Ferriols also used to say, “May mga bagay na sadyang hindi ginagawa.” There are things that we simply do not, should not, do. Ancient thinkers understood as much. In explaining the “golden mean,” Aristotle said murder is just wrong. One cannot tell a murderer to moderate his murderous instinct, and suggest, “Hey, you’ve been murdering an average of 10 people a week. Could you kindly cut it down to five?” No, we simply do not, should not, murder anyone. Every murder, especially the murder of an innocent and defenseless person, is a murder of one too many.

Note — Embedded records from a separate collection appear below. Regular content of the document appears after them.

-- ==== Sys2Proof/Laws/State.lean ====
section
/-! SUPPORT. One lemma per field per update: what each named update of the State leaves in each field. -/

namespace Sys2Proof.Machine

/-! ### `State.respond` -/

@[simp] theorem State.respond_cfg (s : State) (off : Offset) (v : Word) : (s.respond off v).cfg = s.cfg := rfl
@[simp] theorem State.respond_dim (s : State) (off : Offset) (v : Word) : (s.respond off v).dim = s.dim := rfl
@[simp] theorem State.respond_kfi (s : State) (off : Offset) (v : Word) : (s.respond off v).kfi = s.kfi := rfl
@[simp] theorem State.respond_actCfg (s : State) (off : Offset) (v : Word) :
    (s.respond off v).actCfg = s.actCfg := rfl
@[simp] theorem State.respond_actDim (s : State) (off : Offset) (v : Word) :
    (s.respond off v).actDim = s.actDim := rfl
@[simp] theorem State.respond_actKfi (s : State) (off : Offset) (v : Word) :
    (s.respond off v).actKfi = s.actKfi := rfl
@[simp] theorem State.respond_cfgValid (s : State) (off : Offset) (v : Word) :
    (s.respond off v).cfgValid = s.cfgValid := rfl
@[simp] theorem State.respond_done (s : State) (off : Offset) (v : Word) : (s.respond off v).done = s.done := rfl
@[simp] theorem State.respond_err (s : State) (off : Offset) (v : Word) : (s.respond off v).err = s.err := rfl
@[simp] theorem State.respond_lastKey (s : State) (off : Offset) (v : Word) :
    (s.respond off v).lastKey = s.lastKey := rfl
@[simp] theorem State.respond_prevValid (s : State) (off : Offset) (v : Word) :
    (s.respond off v).prevValid = s.prevValid := rfl
@[simp] theorem State.respond_errMulti (s : State) (off : Offset) (v : Word) :
    (s.respond off v).errMulti = s.errMulti := rfl
@[simp] theorem State.respond_errCode (s : State) (off : Offset) (v : Word) :
    (s.respond off v).errCode = s.errCode := rfl
@[simp] theorem State.respond_irqEn (s : State) (off : Offset) (v : Word) : (s.respond off v).irqEn = s.irqEn := rfl
@[simp] theorem State.respond_frameIdx (s : State) (off : Offset) (v : Word) :
    (s.respond off v).frameIdx = s.frameIdx := rfl
@[simp] theorem State.respond_updCount (s : State) (off : Offset) (v : Word) :
    (s.respond off v).updCount = s.updCount := rfl
@[simp] theorem State.respond_recLen (s : State) (off : Offset) (v : Word) :
    (s.respond off v).recLen = s.recLen := rfl
@[simp] theorem State.respond_pixAddr (s : State) (off : Offset) (v : Word) :
    (s.respond off v).pixAddr = s.pixAddr := rfl
@[simp] theorem State.respond_canvasCap (s : State) (off : Offset) (v : Word) :
    (s.respond off v).canvasCap = s.canvasCap := rfl
@[simp] theorem State.respond_prevCap (s : State) (off : Offset) (v : Word) :
    (s.respond off v).prevCap = s.prevCap := rfl
@[simp] theorem State.respond_fifoDepth (s : State) (off : Offset) (v : Word) :
    (s.respond off v).fifoDepth = s.fifoDepth := rfl
@[simp] theorem State.respond_ofifo (s : State) (off : Offset) (v : Word) : (s.respond off v).ofifo = s.ofifo := rfl
@[simp] theorem State.respond_pending (s : State) (off : Offset) (v : Word) :
    (s.respond off v).pending = s.pending := rfl
@[simp] theorem State.respond_canvas (s : State) (off : Offset) (v : Word) :
    (s.respond off v).canvas = s.canvas := rfl
@[simp] theorem State.respond_prev (s : State) (off : Offset) (v : Word) : (s.respond off v).prev = s.prev := rfl
@[simp] theorem State.respond_canvasEpoch (s : State) (off : Offset) (v : Word) :
    (s.respond off v).canvasEpoch = s.canvasEpoch := rfl
@[simp] theorem State.respond_prevEpoch (s : State) (off : Offset) (v : Word) :
    (s.respond off v).prevEpoch = s.prevEpoch := rfl
@[simp] theorem State.respond_readDraws (s : State) (off : Offset) (v : Word) :
    (s.respond off v).readDraws = s.readDraws := rfl
@[simp] theorem State.respond_inputs (s : State) (off : Offset) (v : Word) :
    (s.respond off v).inputs = s.inputs := rfl
@[simp] theorem State.respond_reads (s : State) (off : Offset) (v : Word) :
    (s.respond off v).reads = s.reads ++ [⟨off, v⟩] := rfl

/-! ### `State.raiseError` -/

/-- The update of `raise Error(code)` as one record. -/
theorem State.raiseError_eq (s : State) (code : ErrCode) :
    s.raiseError code =
      { s with err := true, errMulti := s.errMulti || s.err, errCode := if s.err then s.errCode else code } := by
  cases s
  unfold State.raiseError
  split <;> simp_all
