theorem State.cmdEncode_effect (s : State) : CommandEffect s 2 s.cmdEncode := by
  obtain ⟨-, heq⟩ | ⟨-, -, heq⟩ | ⟨hbusy, hvalid, heq⟩ := s.cmdEncode_cases <;> rw [heq]
  · exact .refuse 2 .eBusy (by simp)
  · exact .refuse 2 .eNotCfg (by simp)
  · exact .acceptFrame hbusy hvalid

theorem State.issueCommand_effect (s : State) (d : Word) : CommandEffect s d (s.issueCommand d) := by
  unfold State.issueCommand
  by_cases h0 : d = 0
  · subst h0
    exact Laws.decodeCommand_nop ▸ .nop
  by_cases h1 : d = 1
  · subst h1
    exact Laws.decodeCommand_init ▸ s.cmdInit_effect
  by_cases h2 : d = 2
  · subst h2
    exact Laws.decodeCommand_encode ▸ s.cmdEncode_effect
  rw [Laws.decodeCommand_reserved h0 h1 h2]
  exact .refuse d .eBadCmd (by simp)

/-- What a step can do, by its input: with none left, as with the engine's own, the engine has its turn. -/
inductive StepEffect (s : State) : State → Prop
  | engine (rest : List Event) (hin : s.inputs = [] ∧ rest = [] ∨ s.inputs = .engine :: rest) :
      StepEffect s { s with inputs := rest }.engineTurn
  | host (tx : Txn) (rest : List Event) (hin : s.inputs = .host tx :: rest) (t : State)
      (heffect : TxnEffect { s with inputs := rest } tx t) : StepEffect s t
  | reset (rest : List Event) (hin : s.inputs = .reset :: rest) : StepEffect s { s with inputs := rest }.hardReset

theorem step_effect {s t : State} (hstep : step s = .next t) : StepEffect s t := by
  rcases hin : s.inputs with - | ⟨tx | - | -, rest⟩
  · obtain rfl : s.engineTurn = t := by simpa [step_idle hin] using hstep
    have hself : { s with inputs := [] } = s := by rw [← hin]
    have heffect := StepEffect.engine [] (.inl ⟨hin, rfl⟩)
    rwa [hself] at heffect
  · obtain ⟨s', hnext, heffect⟩ := hostTransaction_effect tx { s with inputs := rest }
    obtain rfl : s' = t := by simpa [step_host hin, hnext] using hstep
    exact .host tx rest hin s' heffect
  · obtain rfl : { s with inputs := rest }.engineTurn = t := by simpa [step_engine hin] using hstep
    exact .engine rest (.inr hin)
  · obtain rfl : { s with inputs := rest }.hardReset = t := by simpa [step_reset hin] using hstep
    exact .reset rest hin

/-! ### The parameters and the registers the host writes -/

/-- The parameters and the registers that the host can write are the same. -/
structure SameHostRegs (s t : State) : Prop where
  canvasCap : t.canvasCap = s.canvasCap
  prevCap : t.prevCap = s.prevCap
  fifoDepth : t.fifoDepth = s.fifoDepth
  cfg : t.cfg = s.cfg
  dim : t.dim = s.dim
  kfi : t.kfi = s.kfi
  irqEn : t.irqEn = s.irqEn
  pixAddr : t.pixAddr = s.pixAddr

theorem CommandEffect.sameHostRegs {s t : State} {d : Word} (he : CommandEffect s d t) : SameHostRegs s t := by
  cases he <;> constructor <;> simp

theorem State.engineTurn_sameHostRegs (s : State) : SameHostRegs s s.engineTurn := by
  obtain ⟨-, heq⟩ | ⟨b, rest, -, -, heq⟩ := s.engineTurn_cases <;> rw [heq] <;> constructor <;> rfl

/-- What the transaction `tx` may change of the parameters and the registers that the host can write. -/
structure WritesOwnRegister (s : State) (tx : Txn) (t : State) : Prop where
  canvasCap : t.canvasCap = s.canvasCap
  prevCap : t.prevCap = s.prevCap
  fifoDepth : t.fifoDepth = s.fifoDepth
  cfg : t.cfg ≠ s.cfg → ∃ d, tx = .write Reg.cfg.offset d
  dim : t.dim ≠ s.dim → ∃ d, tx = .write Reg.dim.offset d
  kfi : t.kfi ≠ s.kfi → ∃ d, tx = .write Reg.kfi.offset d
  irqEn : t.irqEn ≠ s.irqEn → ∃ d, tx = .write Reg.irqEn.offset d
  pixAddr : t.pixAddr ≠ s.pixAddr → (∃ d, tx = .write Reg.pixAddr.offset d) ∨
    (∃ d, tx = .write Reg.pixData.offset d) ∧ s.busy = false ∧ s.cfgValid = true ∧ s.pixAddr.toNat < s.npix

We have much to learn from Simone Weil, too, she whom TS Eliot considered to be a rare combination of genius and saint. In “The Need for Roots,” which she wrote in her final years (she died at age 34), Weil says:
“The notion of obligation comes before that of rights, which is subordinate and relative to the former. A right is not effectual by itself, but only in relation to the obligation to which it corresponds, the effective exercise of a right springing not from the individual who possesses it, but from men who consider themselves as being under a certain obligation towards him. Recognition of an obligation makes it effectual. An obligation which goes unrecognized by anybody loses none of the full force of its existence. A right which goes unrecognized by anybody is not worth much…
“…A man left alone in the universe would have no rights whatever, but he would have obligations.”
Ferriols’ claim about the things we simply ought not to do also therefore means there are things that we are obliged to do. Am I obliged to be honest to others? Can I cheat my way to getting a driver’s license, for example? When I do so, it will be valid for me to drive a car, even if in reality I can endanger other people’s lives with my lack of competence as a driver. Am I obliged to keep other people free from harm while I drive my car?
Presumption of innocence until guilt is proven, ensuring due process, respect for human dignity—are these matters of obligation, or are they merely optional? Does it belong to being human to uphold these principles, and to feel obliged to defend such principles?
Our answers to such questions will tell us what acts are there that we simply do not or should not do. Ultimately, they will reveal our convictions (or lack thereof) about what it means to be human.
In confronting the drug menace in the Philippines, for example, we can go ahead with our objectives with such stubbornness and determination, and get the results we want, measurable in terms of numbers and quotas, without sufficient examination, analysis of and reflection on the problem. But whether we like it or not, we are accountable for our convictions about what belongs to being human, and what does not.
But do we still stop and ask such questions these days? Do we still consider it essential to our being human to ask what is worth living and what is not, what is a human life and what is not? Do we still feel something in our bones and sinews whenever we witness a terrible harm being done to an innocent person? Or the way their bodies are being treated, in life as in death?
And if we don’t, if we no longer feel anything in our bones and sinews, if our stomach no longer turns, will it even occur to us at all to ask if we are still human?
Remmon E. Barbaza is with the Department of Philosophy, Ateneo de Manila University.